The singularity image was built today.

m-bull commented 4 years ago

Hi @iferres , @DarianHole - I've chased this error and this error to the way that the recently released artic v1.1.1 parses the V2 primer scheme, which is the one that this workflow uses by default. There is a fix incoming from the ARTIC project for this, hopefully within the next few days. I'll update here when this happens.

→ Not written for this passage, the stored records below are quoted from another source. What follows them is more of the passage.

-- ==== Sys2Proof/Laws/Fences.lean ====
section
/-! SUPPORT. The time `t0` of R73 as a function of the fences a hart completed: what one more fence or
a list of them does to it. -/

namespace Sys2Proof.Machine

/-- A fence completed now sets the time of the pairs it matches, and of no other. -/
theorem latestFence_now (s : State) (hi : s.Inv) (sel : Selector) (sdid : Word) (a : Nat) :
    latestFence ({ sel := sel, time := now s } :: s.hart.fences) sdid a =
      if sel.matches sdid a then some (now s) else latestFence s.hart.fences sdid a := by
  rw [latestFence]
  simp only
  split
  · split
    · rfl
    · rename_i t ht
      have := latestFence_le _ _ _ _ _ _ hi.hart.fences ht
      simp [now, Horizon.max, Nat.max_eq_left this.1, Nat.max_eq_left this.2]
  · rfl

/-- The time over two lists of fences is the later of the two. -/
theorem latestFence_append (A B : List FenceRecord) (sdid : Word) (a : Nat) :
    latestFence (A ++ B) sdid a =
      (match latestFence A sdid a, latestFence B sdid a with
       | none, x => x
       | some t, none => some t
       | some t, some u => some (Horizon.max t u)) := by
  induction A with
  | nil => simp [latestFence]
  | cons f A ih =>
    rw [List.cons_append, latestFence, latestFence, ih]
    split
    · cases latestFence A sdid a <;> cases latestFence B sdid a <;> simp [Horizon.max, Nat.max_assoc]
    · rfl

/-- The time over fences that all set the same time. -/
theorem latestFence_const (l : List Selector) (m : Horizon) (sdid : Word) (a : Nat) :
    latestFence (l.map (fun sel => { sel := sel, time := m })) sdid a =
      if ∃ sel ∈ l, sel.matches sdid a = true then some m else none := by
  induction l with
  | nil => simp [latestFence]
  | cons f A ih =>
    rw [List.map_cons, latestFence, ih]
    by_cases h : f.matches sdid a <;> by_cases h2 : ∃ sel ∈ A, sel.matches sdid a = true
    · simp [h, h2, Horizon.max]
    · rw [if_neg h2, if_pos (by simp [h]), if_pos (by simp [h])]
    · rw [if_pos h2, if_neg (by simp [h]), if_pos (by simpa [h] using h2)]
    · rw [if_neg h2, if_neg (by simp [h]), if_neg (by simpa [h] using h2)]

end Sys2Proof.Machine
end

This, I can't reproduce, but am happy to investigate further when ARTIC patch fieldbioinformatics.

iferres commented 4 years ago

I think the last one is the same error. From the nextflow log I understand that the artic_plot_amplicon_depth command is the one that is failing. I just called the command that failed from the singularity container directly. Thanks a lot!

m-bull commented 4 years ago

Progress here.

DarianHole commented 4 years ago

After playing around with it it also seems that specifying artic=1.1.0 in the conda config or installing that version of artic works too for the moment if you need to run data

will-rowe commented 4 years ago

Hi all - sorry about this issue. New patch version is up in conda (1.1.2) and should fix this

will-rowe commented 4 years ago

The artic nCov repo has now had the version bumped too.

DarianHole commented 4 years ago

Thanks again both of you, that fixes the issue!